### DATA TO EXAMINE
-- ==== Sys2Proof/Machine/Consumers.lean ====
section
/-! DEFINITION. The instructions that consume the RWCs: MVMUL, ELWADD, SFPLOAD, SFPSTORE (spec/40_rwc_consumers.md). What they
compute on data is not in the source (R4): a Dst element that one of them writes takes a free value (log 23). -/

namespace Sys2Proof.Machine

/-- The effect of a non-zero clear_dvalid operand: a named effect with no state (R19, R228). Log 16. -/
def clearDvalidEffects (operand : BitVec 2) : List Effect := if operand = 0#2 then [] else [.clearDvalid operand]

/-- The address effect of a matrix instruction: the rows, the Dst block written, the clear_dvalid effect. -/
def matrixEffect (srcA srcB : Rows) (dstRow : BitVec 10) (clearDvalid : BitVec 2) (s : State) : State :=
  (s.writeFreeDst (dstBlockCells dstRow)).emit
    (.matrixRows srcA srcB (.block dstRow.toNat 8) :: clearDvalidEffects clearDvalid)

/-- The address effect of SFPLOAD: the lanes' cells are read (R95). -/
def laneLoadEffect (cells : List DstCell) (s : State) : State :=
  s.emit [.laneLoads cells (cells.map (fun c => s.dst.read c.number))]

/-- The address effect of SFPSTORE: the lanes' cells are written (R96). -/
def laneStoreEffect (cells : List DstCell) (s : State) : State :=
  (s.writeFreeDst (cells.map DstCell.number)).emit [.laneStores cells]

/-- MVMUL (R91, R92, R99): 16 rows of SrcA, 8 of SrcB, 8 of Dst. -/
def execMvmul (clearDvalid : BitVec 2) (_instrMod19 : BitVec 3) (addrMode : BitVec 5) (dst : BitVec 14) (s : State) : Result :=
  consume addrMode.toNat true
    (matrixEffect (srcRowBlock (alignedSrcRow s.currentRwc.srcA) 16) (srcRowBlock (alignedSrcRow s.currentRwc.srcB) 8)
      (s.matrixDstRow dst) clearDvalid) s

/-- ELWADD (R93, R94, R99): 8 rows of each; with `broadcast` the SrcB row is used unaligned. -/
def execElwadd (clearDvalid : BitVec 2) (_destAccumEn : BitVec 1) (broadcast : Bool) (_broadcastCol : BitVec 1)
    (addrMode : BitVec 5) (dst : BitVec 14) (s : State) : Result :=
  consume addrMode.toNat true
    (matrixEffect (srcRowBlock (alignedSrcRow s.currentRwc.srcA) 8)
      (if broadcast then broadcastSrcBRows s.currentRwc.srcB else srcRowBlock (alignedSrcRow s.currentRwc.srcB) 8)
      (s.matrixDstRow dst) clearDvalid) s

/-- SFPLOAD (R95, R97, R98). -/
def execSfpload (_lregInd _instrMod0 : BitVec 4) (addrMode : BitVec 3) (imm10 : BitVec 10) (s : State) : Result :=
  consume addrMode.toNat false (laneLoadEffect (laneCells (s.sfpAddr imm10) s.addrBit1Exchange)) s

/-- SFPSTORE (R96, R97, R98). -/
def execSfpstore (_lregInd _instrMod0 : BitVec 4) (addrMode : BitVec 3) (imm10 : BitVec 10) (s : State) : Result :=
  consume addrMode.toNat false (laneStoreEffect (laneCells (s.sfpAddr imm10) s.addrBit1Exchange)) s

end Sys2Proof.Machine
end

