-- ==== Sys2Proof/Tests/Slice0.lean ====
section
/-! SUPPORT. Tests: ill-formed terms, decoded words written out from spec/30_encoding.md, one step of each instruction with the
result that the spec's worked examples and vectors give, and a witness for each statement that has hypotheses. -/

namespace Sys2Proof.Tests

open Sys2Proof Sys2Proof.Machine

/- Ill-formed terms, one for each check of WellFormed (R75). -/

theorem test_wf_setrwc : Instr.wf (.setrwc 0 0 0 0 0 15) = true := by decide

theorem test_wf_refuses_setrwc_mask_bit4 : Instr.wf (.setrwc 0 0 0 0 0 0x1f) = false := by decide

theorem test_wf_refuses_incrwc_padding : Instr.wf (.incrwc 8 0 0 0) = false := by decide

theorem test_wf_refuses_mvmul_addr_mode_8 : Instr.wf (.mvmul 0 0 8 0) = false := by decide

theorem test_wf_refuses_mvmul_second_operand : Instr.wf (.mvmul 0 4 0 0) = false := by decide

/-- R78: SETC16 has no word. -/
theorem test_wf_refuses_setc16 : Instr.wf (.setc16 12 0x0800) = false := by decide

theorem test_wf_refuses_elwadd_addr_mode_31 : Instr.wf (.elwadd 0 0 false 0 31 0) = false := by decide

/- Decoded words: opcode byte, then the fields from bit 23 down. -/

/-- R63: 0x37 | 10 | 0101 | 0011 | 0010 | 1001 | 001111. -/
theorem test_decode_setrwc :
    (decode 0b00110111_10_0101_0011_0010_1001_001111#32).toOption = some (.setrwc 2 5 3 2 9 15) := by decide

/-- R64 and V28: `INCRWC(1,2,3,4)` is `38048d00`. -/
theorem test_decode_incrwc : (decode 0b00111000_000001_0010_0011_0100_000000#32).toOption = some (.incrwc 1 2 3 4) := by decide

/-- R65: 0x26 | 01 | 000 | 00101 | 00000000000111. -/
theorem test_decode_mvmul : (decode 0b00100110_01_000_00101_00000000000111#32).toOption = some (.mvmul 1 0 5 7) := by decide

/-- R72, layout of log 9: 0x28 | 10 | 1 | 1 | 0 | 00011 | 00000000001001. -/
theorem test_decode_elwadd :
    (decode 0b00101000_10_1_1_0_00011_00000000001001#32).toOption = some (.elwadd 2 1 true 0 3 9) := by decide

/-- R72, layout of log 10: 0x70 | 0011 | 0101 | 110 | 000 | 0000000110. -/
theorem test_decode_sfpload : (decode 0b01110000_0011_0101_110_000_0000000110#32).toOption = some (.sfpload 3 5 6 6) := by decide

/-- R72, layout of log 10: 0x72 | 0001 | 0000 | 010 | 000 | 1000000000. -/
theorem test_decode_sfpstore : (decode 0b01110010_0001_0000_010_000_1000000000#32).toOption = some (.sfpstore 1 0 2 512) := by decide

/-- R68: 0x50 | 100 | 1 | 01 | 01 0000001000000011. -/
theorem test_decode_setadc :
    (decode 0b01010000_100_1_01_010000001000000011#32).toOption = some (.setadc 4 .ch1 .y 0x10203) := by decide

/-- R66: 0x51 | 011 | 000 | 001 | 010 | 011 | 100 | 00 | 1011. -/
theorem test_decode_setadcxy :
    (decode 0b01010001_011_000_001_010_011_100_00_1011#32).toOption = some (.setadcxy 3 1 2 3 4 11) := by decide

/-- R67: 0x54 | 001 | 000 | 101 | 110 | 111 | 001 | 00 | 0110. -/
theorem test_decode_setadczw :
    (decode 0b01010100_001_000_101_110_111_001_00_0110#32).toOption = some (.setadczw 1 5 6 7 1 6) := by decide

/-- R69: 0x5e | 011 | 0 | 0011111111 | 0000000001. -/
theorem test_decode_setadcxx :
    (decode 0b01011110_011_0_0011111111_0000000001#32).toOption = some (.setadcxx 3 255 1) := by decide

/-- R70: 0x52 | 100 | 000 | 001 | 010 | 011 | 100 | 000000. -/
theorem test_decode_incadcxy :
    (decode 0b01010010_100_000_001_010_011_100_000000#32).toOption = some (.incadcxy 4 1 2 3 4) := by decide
######
All that is needed is the exact run of lines above from the line containing "open Sys2Proof Sys2Proof.Machine" through the line containing "theorem test_wf_refuses_setc16 : Instr.wf", both of them included.

**RESULT OF THIS TASK**
open Sys2Proof Sys2Proof.Machine

/- Ill-formed terms, one for each check of WellFormed (R75). -/

theorem test_wf_setrwc : Instr.wf (.setrwc 0 0 0 0 0 15) = true := by decide

theorem test_wf_refuses_setrwc_mask_bit4 : Instr.wf (.setrwc 0 0 0 0 0 0x1f) = false := by decide

theorem test_wf_refuses_incrwc_padding : Instr.wf (.incrwc 8 0 0 0) = false := by decide

theorem test_wf_refuses_mvmul_addr_mode_8 : Instr.wf (.mvmul 0 0 8 0) = false := by decide

theorem test_wf_refuses_mvmul_second_operand : Instr.wf (.mvmul 0 4 0 0) = false := by decide

/-- R78: SETC16 has no word. -/
theorem test_wf_refuses_setc16 : Instr.wf (.setc16 12 0x0800) = false := by decide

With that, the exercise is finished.